START Source material
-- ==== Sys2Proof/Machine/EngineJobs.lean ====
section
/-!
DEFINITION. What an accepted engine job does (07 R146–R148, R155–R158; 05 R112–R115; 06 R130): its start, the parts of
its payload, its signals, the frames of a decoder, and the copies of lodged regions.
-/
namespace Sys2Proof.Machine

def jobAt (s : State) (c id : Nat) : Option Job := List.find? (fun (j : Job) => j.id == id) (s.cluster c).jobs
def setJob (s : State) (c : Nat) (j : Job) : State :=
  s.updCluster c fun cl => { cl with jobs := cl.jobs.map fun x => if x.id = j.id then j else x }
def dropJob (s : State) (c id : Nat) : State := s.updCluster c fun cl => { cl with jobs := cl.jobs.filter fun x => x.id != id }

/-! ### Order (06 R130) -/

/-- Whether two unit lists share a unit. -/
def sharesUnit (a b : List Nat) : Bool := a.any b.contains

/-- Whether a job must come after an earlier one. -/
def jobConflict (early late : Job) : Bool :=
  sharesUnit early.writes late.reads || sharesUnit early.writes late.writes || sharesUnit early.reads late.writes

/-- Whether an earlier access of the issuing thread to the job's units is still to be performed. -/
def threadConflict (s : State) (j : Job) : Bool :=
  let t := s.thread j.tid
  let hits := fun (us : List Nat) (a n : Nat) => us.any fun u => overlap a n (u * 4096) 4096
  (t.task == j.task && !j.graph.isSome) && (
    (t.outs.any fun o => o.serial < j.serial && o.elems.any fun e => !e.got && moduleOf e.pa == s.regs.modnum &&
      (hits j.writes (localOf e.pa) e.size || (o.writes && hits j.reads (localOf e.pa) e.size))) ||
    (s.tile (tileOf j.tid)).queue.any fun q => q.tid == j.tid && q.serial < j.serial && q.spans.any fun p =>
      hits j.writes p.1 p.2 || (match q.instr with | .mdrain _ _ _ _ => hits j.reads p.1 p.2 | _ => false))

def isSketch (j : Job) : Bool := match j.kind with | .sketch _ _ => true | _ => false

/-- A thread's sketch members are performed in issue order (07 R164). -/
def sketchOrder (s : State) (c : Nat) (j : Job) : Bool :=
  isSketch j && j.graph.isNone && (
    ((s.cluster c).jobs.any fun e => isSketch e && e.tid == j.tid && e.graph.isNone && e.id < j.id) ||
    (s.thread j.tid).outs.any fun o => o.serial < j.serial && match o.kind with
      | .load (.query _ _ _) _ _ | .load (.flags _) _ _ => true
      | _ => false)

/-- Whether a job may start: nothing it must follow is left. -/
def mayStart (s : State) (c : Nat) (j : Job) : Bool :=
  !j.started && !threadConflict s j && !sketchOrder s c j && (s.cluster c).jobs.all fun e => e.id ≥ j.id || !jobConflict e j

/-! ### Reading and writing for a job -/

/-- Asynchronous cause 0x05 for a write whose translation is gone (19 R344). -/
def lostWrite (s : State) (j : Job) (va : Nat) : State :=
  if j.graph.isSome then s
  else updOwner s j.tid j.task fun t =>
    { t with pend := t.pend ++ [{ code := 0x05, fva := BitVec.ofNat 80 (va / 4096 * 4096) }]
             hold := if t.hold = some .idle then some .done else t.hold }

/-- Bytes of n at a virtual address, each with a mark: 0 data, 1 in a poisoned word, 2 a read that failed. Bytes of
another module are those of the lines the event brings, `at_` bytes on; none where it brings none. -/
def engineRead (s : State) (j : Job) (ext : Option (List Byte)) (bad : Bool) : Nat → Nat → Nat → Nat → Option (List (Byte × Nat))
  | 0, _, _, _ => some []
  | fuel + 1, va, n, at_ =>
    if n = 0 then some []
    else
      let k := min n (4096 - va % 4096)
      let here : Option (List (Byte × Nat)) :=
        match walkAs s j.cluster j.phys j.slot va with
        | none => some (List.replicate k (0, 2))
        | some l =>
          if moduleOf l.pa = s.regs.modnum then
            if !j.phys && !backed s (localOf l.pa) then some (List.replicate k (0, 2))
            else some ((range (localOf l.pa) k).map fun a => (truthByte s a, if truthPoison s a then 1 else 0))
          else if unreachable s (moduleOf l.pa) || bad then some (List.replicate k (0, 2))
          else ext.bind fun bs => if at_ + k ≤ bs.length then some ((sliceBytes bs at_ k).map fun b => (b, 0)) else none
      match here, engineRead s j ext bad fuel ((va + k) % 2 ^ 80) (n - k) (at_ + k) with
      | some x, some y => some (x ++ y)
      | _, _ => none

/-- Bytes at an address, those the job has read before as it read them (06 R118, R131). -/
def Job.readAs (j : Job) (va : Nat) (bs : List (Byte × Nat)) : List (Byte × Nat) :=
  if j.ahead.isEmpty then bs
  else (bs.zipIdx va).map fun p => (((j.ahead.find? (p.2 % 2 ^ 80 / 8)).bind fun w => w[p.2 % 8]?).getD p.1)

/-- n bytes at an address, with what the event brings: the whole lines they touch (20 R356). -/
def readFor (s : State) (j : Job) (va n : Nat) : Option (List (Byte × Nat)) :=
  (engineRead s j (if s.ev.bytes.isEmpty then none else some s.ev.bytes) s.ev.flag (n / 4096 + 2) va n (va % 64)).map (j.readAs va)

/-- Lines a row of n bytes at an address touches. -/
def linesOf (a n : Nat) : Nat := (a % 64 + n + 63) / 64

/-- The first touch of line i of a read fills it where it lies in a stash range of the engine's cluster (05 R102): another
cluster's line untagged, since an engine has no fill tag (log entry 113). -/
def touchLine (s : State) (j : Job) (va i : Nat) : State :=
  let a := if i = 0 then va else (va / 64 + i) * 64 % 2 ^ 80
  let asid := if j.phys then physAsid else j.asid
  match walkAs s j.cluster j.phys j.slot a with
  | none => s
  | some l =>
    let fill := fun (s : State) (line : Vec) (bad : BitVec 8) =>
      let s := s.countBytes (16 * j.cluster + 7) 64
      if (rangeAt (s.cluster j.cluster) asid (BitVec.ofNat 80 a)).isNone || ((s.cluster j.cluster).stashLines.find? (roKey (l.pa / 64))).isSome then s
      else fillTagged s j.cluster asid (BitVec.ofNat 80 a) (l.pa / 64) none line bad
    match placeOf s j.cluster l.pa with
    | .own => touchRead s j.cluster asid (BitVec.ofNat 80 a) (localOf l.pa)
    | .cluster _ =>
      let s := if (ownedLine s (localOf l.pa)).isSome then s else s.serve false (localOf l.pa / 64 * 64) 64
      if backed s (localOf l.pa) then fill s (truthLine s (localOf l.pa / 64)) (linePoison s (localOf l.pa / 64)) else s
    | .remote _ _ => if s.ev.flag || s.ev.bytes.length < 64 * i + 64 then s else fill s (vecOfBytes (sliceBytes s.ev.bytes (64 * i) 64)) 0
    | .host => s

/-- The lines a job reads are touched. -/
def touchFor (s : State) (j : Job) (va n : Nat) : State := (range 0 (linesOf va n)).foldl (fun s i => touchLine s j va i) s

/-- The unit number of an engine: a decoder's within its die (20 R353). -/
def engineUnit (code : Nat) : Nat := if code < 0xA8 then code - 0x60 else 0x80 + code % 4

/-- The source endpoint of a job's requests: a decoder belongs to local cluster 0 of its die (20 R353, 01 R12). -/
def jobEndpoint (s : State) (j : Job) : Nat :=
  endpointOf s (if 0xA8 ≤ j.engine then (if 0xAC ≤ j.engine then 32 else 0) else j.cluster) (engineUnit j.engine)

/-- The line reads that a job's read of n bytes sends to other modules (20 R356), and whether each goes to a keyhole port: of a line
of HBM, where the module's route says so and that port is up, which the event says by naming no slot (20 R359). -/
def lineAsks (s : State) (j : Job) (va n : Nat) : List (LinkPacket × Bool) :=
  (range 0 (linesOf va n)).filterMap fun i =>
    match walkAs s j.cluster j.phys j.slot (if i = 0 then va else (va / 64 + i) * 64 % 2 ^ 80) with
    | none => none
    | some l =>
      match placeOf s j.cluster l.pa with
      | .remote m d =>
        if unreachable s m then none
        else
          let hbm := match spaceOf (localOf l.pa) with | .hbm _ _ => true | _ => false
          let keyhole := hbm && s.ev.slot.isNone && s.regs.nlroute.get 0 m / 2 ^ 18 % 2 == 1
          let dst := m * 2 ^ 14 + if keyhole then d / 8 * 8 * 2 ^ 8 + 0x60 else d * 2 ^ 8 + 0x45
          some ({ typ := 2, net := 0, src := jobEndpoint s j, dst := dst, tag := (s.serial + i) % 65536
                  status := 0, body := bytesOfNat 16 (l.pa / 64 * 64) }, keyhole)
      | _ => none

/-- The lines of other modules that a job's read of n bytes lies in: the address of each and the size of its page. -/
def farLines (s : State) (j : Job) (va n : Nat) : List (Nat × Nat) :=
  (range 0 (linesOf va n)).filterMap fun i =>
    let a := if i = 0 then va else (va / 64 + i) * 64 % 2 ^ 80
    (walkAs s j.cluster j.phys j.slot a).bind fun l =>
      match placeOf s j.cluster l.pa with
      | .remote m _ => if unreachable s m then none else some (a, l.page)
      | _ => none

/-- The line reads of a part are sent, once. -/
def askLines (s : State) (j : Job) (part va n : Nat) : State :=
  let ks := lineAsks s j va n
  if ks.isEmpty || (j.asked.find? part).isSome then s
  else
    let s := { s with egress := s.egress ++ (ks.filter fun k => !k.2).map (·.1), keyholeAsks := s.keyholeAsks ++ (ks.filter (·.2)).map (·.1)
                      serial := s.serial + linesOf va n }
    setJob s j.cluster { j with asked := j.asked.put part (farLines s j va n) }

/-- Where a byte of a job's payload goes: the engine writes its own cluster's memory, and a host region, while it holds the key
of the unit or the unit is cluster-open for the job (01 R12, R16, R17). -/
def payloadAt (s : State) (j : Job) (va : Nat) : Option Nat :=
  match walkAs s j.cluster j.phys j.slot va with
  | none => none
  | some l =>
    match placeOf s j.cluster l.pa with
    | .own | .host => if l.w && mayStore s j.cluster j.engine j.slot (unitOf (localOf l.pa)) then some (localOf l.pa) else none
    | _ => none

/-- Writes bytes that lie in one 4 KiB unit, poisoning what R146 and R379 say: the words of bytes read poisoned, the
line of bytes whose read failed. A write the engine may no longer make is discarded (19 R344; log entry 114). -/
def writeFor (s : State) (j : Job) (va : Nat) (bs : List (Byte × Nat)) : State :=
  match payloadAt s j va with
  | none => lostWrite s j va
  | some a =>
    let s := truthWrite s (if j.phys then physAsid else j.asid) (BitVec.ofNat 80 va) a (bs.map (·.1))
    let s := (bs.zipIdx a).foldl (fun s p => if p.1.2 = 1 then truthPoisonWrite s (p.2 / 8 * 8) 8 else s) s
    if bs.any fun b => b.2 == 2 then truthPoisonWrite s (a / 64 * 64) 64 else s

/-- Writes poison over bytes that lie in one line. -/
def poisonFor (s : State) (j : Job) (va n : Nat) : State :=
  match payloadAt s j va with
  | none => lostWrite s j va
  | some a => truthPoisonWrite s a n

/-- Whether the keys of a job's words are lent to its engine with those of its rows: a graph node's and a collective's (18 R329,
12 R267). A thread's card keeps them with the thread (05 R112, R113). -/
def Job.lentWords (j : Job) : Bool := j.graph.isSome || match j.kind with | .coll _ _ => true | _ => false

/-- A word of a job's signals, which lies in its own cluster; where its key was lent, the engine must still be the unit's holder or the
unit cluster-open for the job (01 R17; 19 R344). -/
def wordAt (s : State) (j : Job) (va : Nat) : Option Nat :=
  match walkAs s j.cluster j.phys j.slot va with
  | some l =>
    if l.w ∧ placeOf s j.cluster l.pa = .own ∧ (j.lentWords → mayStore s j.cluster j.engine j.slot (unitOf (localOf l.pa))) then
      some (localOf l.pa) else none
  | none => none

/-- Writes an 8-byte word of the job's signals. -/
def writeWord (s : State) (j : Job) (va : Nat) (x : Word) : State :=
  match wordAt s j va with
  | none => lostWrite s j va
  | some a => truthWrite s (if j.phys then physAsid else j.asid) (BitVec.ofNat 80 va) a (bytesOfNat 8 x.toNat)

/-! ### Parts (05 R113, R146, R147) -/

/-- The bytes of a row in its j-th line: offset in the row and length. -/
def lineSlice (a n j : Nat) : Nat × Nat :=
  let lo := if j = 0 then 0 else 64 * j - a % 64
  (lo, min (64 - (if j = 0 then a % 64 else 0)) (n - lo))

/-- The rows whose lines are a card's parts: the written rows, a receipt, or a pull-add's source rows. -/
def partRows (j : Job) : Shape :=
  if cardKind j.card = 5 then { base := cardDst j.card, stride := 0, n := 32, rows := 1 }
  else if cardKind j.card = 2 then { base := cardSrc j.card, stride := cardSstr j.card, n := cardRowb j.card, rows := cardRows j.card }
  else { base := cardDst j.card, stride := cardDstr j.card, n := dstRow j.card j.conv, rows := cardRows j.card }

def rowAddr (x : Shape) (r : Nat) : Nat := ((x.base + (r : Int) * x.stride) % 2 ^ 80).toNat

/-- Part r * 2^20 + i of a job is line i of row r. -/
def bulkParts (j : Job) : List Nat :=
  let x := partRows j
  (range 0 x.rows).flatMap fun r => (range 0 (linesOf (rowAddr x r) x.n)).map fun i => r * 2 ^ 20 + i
END Source material
▸ Problem to work on: Take the lines above from the first through the one containing "isSketch j &&" and reproduce them exactly; include nothing else.

▸ Answer to the exercise:
-- ==== Sys2Proof/Machine/EngineJobs.lean ====
section
/-!
DEFINITION. What an accepted engine job does (07 R146–R148, R155–R158; 05 R112–R115; 06 R130): its start, the parts of
its payload, its signals, the frames of a decoder, and the copies of lodged regions.
-/
namespace Sys2Proof.Machine

def jobAt (s : State) (c id : Nat) : Option Job := List.find? (fun (j : Job) => j.id == id) (s.cluster c).jobs
def setJob (s : State) (c : Nat) (j : Job) : State :=
  s.updCluster c fun cl => { cl with jobs := cl.jobs.map fun x => if x.id = j.id then j else x }
def dropJob (s : State) (c id : Nat) : State := s.updCluster c fun cl => { cl with jobs := cl.jobs.filter fun x => x.id != id }

/-! ### Order (06 R130) -/

/-- Whether two unit lists share a unit. -/
def sharesUnit (a b : List Nat) : Bool := a.any b.contains

/-- Whether a job must come after an earlier one. -/
def jobConflict (early late : Job) : Bool :=
  sharesUnit early.writes late.reads || sharesUnit early.writes late.writes || sharesUnit early.reads late.writes

/-- Whether an earlier access of the issuing thread to the job's units is still to be performed. -/
def threadConflict (s : State) (j : Job) : Bool :=
  let t := s.thread j.tid
  let hits := fun (us : List Nat) (a n : Nat) => us.any fun u => overlap a n (u * 4096) 4096
  (t.task == j.task && !j.graph.isSome) && (
    (t.outs.any fun o => o.serial < j.serial && o.elems.any fun e => !e.got && moduleOf e.pa == s.regs.modnum &&
      (hits j.writes (localOf e.pa) e.size || (o.writes && hits j.reads (localOf e.pa) e.size))) ||
    (s.tile (tileOf j.tid)).queue.any fun q => q.tid == j.tid && q.serial < j.serial && q.spans.any fun p =>
      hits j.writes p.1 p.2 || (match q.instr with | .mdrain _ _ _ _ => hits j.reads p.1 p.2 | _ => false))

def isSketch (j : Job) : Bool := match j.kind with | .sketch _ _ => true | _ => false

/-- A thread's sketch members are performed in issue order (07 R164). -/
def sketchOrder (s : State) (c : Nat) (j : Job) : Bool :=
  isSketch j && j.graph.isNone && (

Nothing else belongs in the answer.